Ocorre que, se comparada com a de seus primos na família dos coronavírus, SARS e MERS, a dose infecciosa do Covid 19 é muito baixa. Segundo pesquisadores ingleses, bastam algumas centenas ou mil partículas do vírus para infectar a maioria das espécies animais e isso explica a velocidade com que a doença está se espalhando.
“Os vírus não são venenos, dentro da célula são autorreplicantes. Isso significa que uma infecção pode começar com apenas um pequeno número de partículas de vírus (a ‘dose’).

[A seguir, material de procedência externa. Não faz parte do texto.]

-- ==== Sys2Proof/Machine/LoadTypes.lean ====
section
/-! DEFINITION. State types of the power stage (load channels and their protection) and of the input unit. The default of
a field is its reset value; the fields that depend on the channel class take theirs from LoadCh.initial. -/

namespace Sys2Proof.Machine

/-- Channel classes (R440). -/
inductive LoadClass where
  | h | m | l | a
  deriving DecidableEq, Repr

/-- The class of a channel code (R440). -/
def loadClass (c : Nat) : LoadClass :=
  if c < 12 then .h else if c < 28 then .m else if c < 52 then .l else .a

/-- The code that PS_CH_CFG.CLASS shows. -/
def LoadClass.code : LoadClass → Nat
  | .h => 0
  | .m => 1
  | .l => 2
  | .a => 3

/-- The source of the command in force: PS_CH_CMD.SOURCE. -/
inductive CmdSource where
  | powerOn | limp | start | owner | policy | holdEnd | safe
  deriving DecidableEq, Repr

/-- The code that PS_CH_CMD.SOURCE shows. -/
def CmdSource.code : CmdSource → Nat
  | .powerOn => 0
  | .limp => 1
  | .start => 2
  | .owner => 3
  | .policy => 4
  | .holdEnd => 5
  | .safe => 6

/-- What the output FET does: R481 states 0 to 2; every other state is an off state that a recorded condition shows. -/
inductive Drive where
  | off | soft | on
  deriving DecidableEq, Repr

/-- A command: on, and duty in 0.1 %. -/
structure LoadCmd where
  /-- On. -/
  on : Bool := false
  /-- Duty. -/
  duty : Nat := 0
  deriving DecidableEq, Repr

/-- The configuration of a channel (R466, R492). -/
structure LoadCfg where
  /-- PS_CH_CFG.POLICY: 0 HOLD, 1 SAFE, 2 OFF. -/
  policy : Nat := 2
  /-- PS_CH_CFG.SAFE_VAL. -/
  safeVal : Bool := false
  /-- PS_CH_CFG.LIMP. -/
  limp : Bool := false
  /-- PS_CH_CFG.OL_EN. -/
  olEn : Bool := false
  /-- PS_CH_CFG.DUAL. -/
  dual : Bool := false
  /-- PS_CH_CFG.PARTIAL_KEEP. -/
  keepPartial : Bool := false
  /-- PS_CH_CFG.SLEEP_KEEP. -/
  keepSleep : Bool := false
  /-- PS_CH_CFG.START. -/
  start : Nat := 0
  /-- PS_CH_CFG.HOLD_MS. -/
  holdMs : Nat := 1
  /-- PS_CH_PWM.FREQ_HZ. -/
  freq : Nat := 0
  /-- A frequency that takes effect at the next switch-on (R449). -/
  nextFreq : Option Nat := none
  /-- PS_CH_PWM.SOFT_MS. -/
  soft : Nat := 0
  /-- PS_CH_PROT.RETRY_LIMIT. -/
  limit : Nat := 8
  /-- PS_CH_PROT.THERM_MODE: latch. -/
  thermLatch : Bool := false
  /-- PS_CH_PROT.SHED_RANK. -/
  rank : Nat := 7
  /-- PS_CH_THERM.LIMIT, °C. -/
  thLimit : Nat := 170
  /-- PS_CH_WIRE_CFG.XSEC, 0.01 mm². -/
  xsec : Nat := 13
  /-- PS_CH_WIRE_CFG.TAU_S. -/
  tau : Nat := 1
  /-- PS_CH_WIRE_LIM.LIMIT, °C. -/
  tlim : Nat := 105
  /-- The channel is budgeted (R487). -/
  budgeted : Bool := false
  deriving DecidableEq, Repr

/-- The protection record of a channel (R468 to R484, R492). -/
structure LoadProt where
  /-- LATCH_OC. -/
  oc : Bool := false
  /-- LATCH_TH. -/
  th : Bool := false
  /-- LATCH_WIRE. -/
  wire : Bool := false
  /-- WIRE_WARN. -/
  warn : Bool := false
  /-- RETRY_COUNT. -/
  count : Nat := 0
  /-- A retry pause runs (R473). -/
  pausing : Bool := false
  /-- TIME_LOCAL at which the pause ends. -/
  pauseEnd : U64 := 0
  /-- The last thermal trip was in hysteresis mode and its restart threshold is not reached (R479). -/
  cooling : Bool := false
  /-- The wire latch has been set since the channel was last on (R479). -/
  wireHot : Bool := false
  /-- The last over-current trip: its TIME_LOCAL, and the retry count and the pause before it (R483). -/
  ocAt : Option (U64 × Nat × Bool) := none
  /-- The latches set last, as bits of R271, and their TIME_LOCAL (R483). -/
  setAt : Option (U64 × Nat) := none
  /-- PS_CH_THERM.TRIPS. -/
  thTrips : U16 := 0
  /-- PS_CH_TRIPS.OC. -/
  ocTrips : U16 := 0
  /-- PS_CH_TRIPS.WIRE. -/
  wireTrips : U16 := 0
  /-- ΔT of the wire model, in 10⁻¹² K (R476). -/
  rise : Nat := 0
  /-- Modelled wire temperature as last evaluated, in 10⁻¹² °C. -/
  wireTemp : Int := 0
  /-- PS_CH_TEMP.FET, 0.1 °C. -/
  fet : Int := 0
  /-- The channel is shed (R489, R491). -/
  shed : Bool := false
  /-- The inrush window is open (R471). -/
  inrush : Bool := false
  deriving DecidableEq, Repr

/-- The diagnostics of a channel (R451 to R454, R463, R464). -/
structure LoadDiag where
  /-- OL_OFF. -/
  olOff : Bool := false
  /-- STB_OFF. -/
  stbOff : Bool := false
  /-- UNDERCUR. -/
  underCur : Bool := false
  /-- REV_BLOCK. -/
  revBlock : Bool := false
  /-- PARTNER_FED. -/
  partnerFed : Bool := false
  /-- An off-state test runs with its pull-up connected. -/
  testing : Bool := false
  /-- Consecutive failures of the open-load test. -/
  olFails : Nat := 0
  /-- Consecutive passes of the open-load test. -/
  olPasses : Nat := 0
  /-- Consecutive failures of the short-to-supply test. -/
  stbFails : Nat := 0
  /-- Consecutive passes of the short-to-supply test. -/
  stbPasses : Nat := 0
  /-- PS_CH_CUR.MEAN, 10 mA. -/
  mean : U16 := 0
  /-- PS_CH_CUR.ON_CUR, 10 mA. -/
  onCur : U16 := 0
  deriving DecidableEq, Repr

/-- One load channel (R440 to R493). -/
structure LoadCh where
  /-- Configuration. -/
  cfg : LoadCfg := {}
  /-- Protection. -/
  prot : LoadProt := {}
  /-- Diagnostics. -/
  diag : LoadDiag := {}
  /-- Output. -/
  drive : Drive := .off
  /-- HELD with the held state (R455). -/
  held : Option LoadCmd := none
  /-- TIME_LOCAL at which the hold window ends. -/
  holdEnd : U64 := 0
  /-- The state last applied by the power stage: row 7 of R443. -/
  base : LoadCmd := {}
  /-- Its source. -/
  baseSrc : CmdSource := .powerOn
  /-- The owner has written a command: row 6 of R443. -/
  owned : Bool := false
  /-- LOAD_OUT of the owner's image. -/
  out : LoadCmd := {}
  /-- TIME_LOCAL of the last switch-on (R450). -/
  since : U64 := 0
  /-- The DUTY under which the PWM runs until `dutyFrom` (R449). -/
  dutyOld : Nat := 0
  /-- TIME_LOCAL of the period start at which the commanded DUTY takes effect (R449). -/
  dutyFrom : U64 := 0
  /-- A channel record has arrived (R487). -/
  recorded : Bool := false
  deriving DecidableEq, Repr

/-- A channel as power-on leaves it with no stored configuration: the class defaults (R458, R472, R477, R489). -/
def LoadCh.initial (c : Nat) : LoadCh :=
  match loadClass c with
  | .h => { cfg := { rank := 4, thermLatch := true, thLimit := 150, xsec := 400, tau := 60, tlim := 125 } }
  | .m => { cfg := { xsec := 150, tau := 30, tlim := 125 } }
  | .l => { cfg := { xsec := 50, tau := 15, tlim := 105 } }
  | .a => { cfg := { xsec := 35, tau := 10, tlim := 105 } }

/-- A live load channel group, by its index (R442). -/
structure LoadGroup where
  /-- Channels. -/
  mask : U64 := 0
  /-- LOAD_CHG of its channels (R448). -/
  chg : U64 := 0
  /-- An MSI was sent in the current 1 ms interval (R448). -/
  sent : Bool := false
  /-- A change waits for the end of the interval. -/
  waiting : Bool := false
  /-- An instance reset or a function disable makes writes ineffective (R447). -/
  muted : Bool := false
  /-- Owner instance. -/
  owner : Nat := 0
  /-- Secure attribute. -/
  sec : Bool := false
  deriving DecidableEq, Repr

/-- The power stage controller (R440 to R493). -/
structure PowerStage where
  /-- Channels by code. -/
  chans : Tab LoadCh := []
  /-- Live groups by index. -/
  groups : Tab LoadGroup := []
  /-- LOAD_IGNORED by page. -/
  ignored : Tab U32 := []
  /-- PS_STATUS.CONFIG_DELIVERED. -/
  delivered : Bool := false
  /-- PS_STATUS.LIMP_ACTIVE. -/
  limpActive : Bool := false
  /-- The 150 ms of R458 have passed since power-on reset was released. -/
  limpTime : Bool := false
  /-- PS_STATUS.SAFE_VALUES: row 2 of R443 applies. -/
  safeValues : Bool := false
  /-- PS_EVENT. -/
  event : BitVec 5 := 0
  /-- PS_EVENT_EN.MASK. -/
  eventEn : BitVec 5 := 0
  /-- PS_WIRE_AMB.TEMP, °C. -/
  wireAmb : Int := 85
  /-- The baseplate temperature as last measured, 0.1 °C, signed (R476, R603). -/
  base : U16 := 0
  /-- PS_BUDGET.LIMIT, 0.1 A. -/
  budget : Nat := 2500
  /-- Channels shed and not yet restored, newest first, each with the cause of its shedding: 0 feed loss, 1 current, 2 dissipation, 3 power
  stage (R490). -/
  shedOrder : List (Nat × Nat) := []
  /-- The claims have been computed since power-on (R487, R493). -/
  claimsSet : Bool := false
  /-- Non-volatile defaults of the channels that a stored configuration has set (R458). -/
  nv : Tab LoadCfg := []
  /-- Non-volatile default of PS_WIRE_AMB.TEMP, °C (R493). -/
  nvAmb : Int := 85
  /-- MODEL'S OWN: switch-ons of dual-feed channels, which number the free values of log entry 99. -/
  starts : Nat := 0
  deriving DecidableEq, Repr

/-- One switch input (R495, R496). -/
structure DIn where
  /-- Wetting current code. -/
  wet : Byte := 0
  /-- Debounce time, ms. -/
  debounce : Nat := 10
  /-- Edges: bit 0 rising, bit 1 falling. -/
  edges : BitVec 2 := 0
  /-- Wetting current code in force since the last sample (R496). -/
  wetOn : Byte := 0
  /-- Debounced level. -/
  level : Bool := false
  /-- Last raw sample. -/
  raw : Bool := false
  /-- Equal samples of the run in progress; 0 before the next one begins a run (R495, R496). -/
  run : Nat := 0
  /-- TIME_LOCAL of the first sample of the run (R495). -/
  runAt : U64 := 0
  deriving DecidableEq, Repr

/-- One analog input (R497). -/
structure VIn where
  /-- Range. -/
  range : BitVec 2 := 0
  /-- Bias. -/
  bias : Bool := false
  /-- Averaging window, ms. -/
  window : Nat := 1
  /-- Edges: bit 0 ABOVE set, bit 1 ABOVE cleared. -/
  edges : BitVec 2 := 0
  /-- Value, mV. -/
  value : U16 := 0
  /-- The last samples, newest first, mV (R497). -/
  samples : List Nat := []
  deriving DecidableEq, Repr

/-- A live input group, by its index (R503 to R506). -/
structure InGroup where
  /-- D inputs. -/
  dmask : U64 := 0
  /-- V inputs. -/
  vmask : BitVec 24 := 0
  /-- IN_EVT.D. -/
  evtD : U64 := 0
  /-- IN_OVR.D. -/
  ovrD : U64 := 0
  /-- IN_EVT.V. -/
  evtV : BitVec 24 := 0
  /-- IN_V.ABOVE of the V inputs. -/
  above : BitVec 24 := 0
  /-- IN_V_THR.HIGH of the V inputs. -/
  high : Tab U16 := []
  /-- IN_V_THR.LOW of the V inputs. -/
  low : Tab U16 := []
  /-- IN_EDGE_TIME of the D inputs. -/
  edgeTime : Tab U64 := []
  /-- The cycle in which D inputs last had their event bits set, and these bits (R505). -/
  evtAt : Option (U64 × U64) := none
  /-- An instance reset or a function disable stops events (R506). -/
  stopped : Bool := false
  /-- A function disable makes the page read 0 (R506). -/
  disabled : Bool := false
  /-- Owner instance. -/
  owner : Nat := 0
  /-- Secure attribute. -/
  sec : Bool := false
  deriving DecidableEq, Repr

/-- The input unit (R494 to R507). -/
structure Inputs where
  /-- D inputs. -/
  ds : Tab DIn := []
  /-- V inputs. -/
  vs : Tab VIn := []
  /-- Live groups by index. -/
  groups : Tab InGroup := []
  /-- Electrical levels of WK0 to WK7, of which IN_WAKE.WK shows the active ones (R499, R507). -/
  wkLevel : Byte := 0
  /-- IN_WAKE.IGN. -/
  ign : Bool := false
  /-- IN_WAKE_CFG.POL. -/
  pol : Byte := 0
  /-- SENS_CFG.RUN. -/
  sensRun : BitVec 3 := 0
  /-- SENS_CFG.PARTIAL. -/
  sensPart : BitVec 3 := 0
  /-- SENS_STATUS.ON. -/
  sensOn : BitVec 3 := 0
  /-- SENS_STATUS.FAULT. -/
  sensFault : BitVec 3 := 0
  /-- SENS_STATUS.COUNT. -/
  sensCount : U16 := 0
  /-- IN_GEVENT. -/
  event : BitVec 3 := 0
  /-- IN_GEVENT_EN.MASK. -/
  eventEn : BitVec 3 := 0
  deriving DecidableEq, Repr

end Sys2Proof.Machine
end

O número mínimo real varia entre vírus diferentes e ainda não sabemos o que é essa ‘dose infecciosa mínima’ para o Covid 19, mas podemos presumir que seja em torno de cem partículas de vírus.”
Conclusão: em geral, infectar-se e infectar outros não depende apenas da carga viral da pessoa, mas também da dose infecciosa que lhe é característica – entre outras coisas. E note que o novo coronavírus em particular ativa rapidamente o potencial infeccioso da carga viral de uma pessoa porque ele precisa de um número muito pequeno de partículas do vírus para efetivar a infecção.
Conclusão da conclusão:
A noção de que os trabalhadores da saúde agindo na linha de frente em hospitais ou membros de suas famílias ficam mais doentes e têm maior condição de transmitir uma doença viral que a população em geral, por tenderem a portar uma “carga viral” mais alta, não é correta. De cara, porque aquilo também depende da dose infecciosa de cada qual – e sabe-se-lá-de quantas outras coisas ainda não descobertas. Enfim, a relação entre infecção e gravidade da Covid 19 é bem menos óbvia do que parece.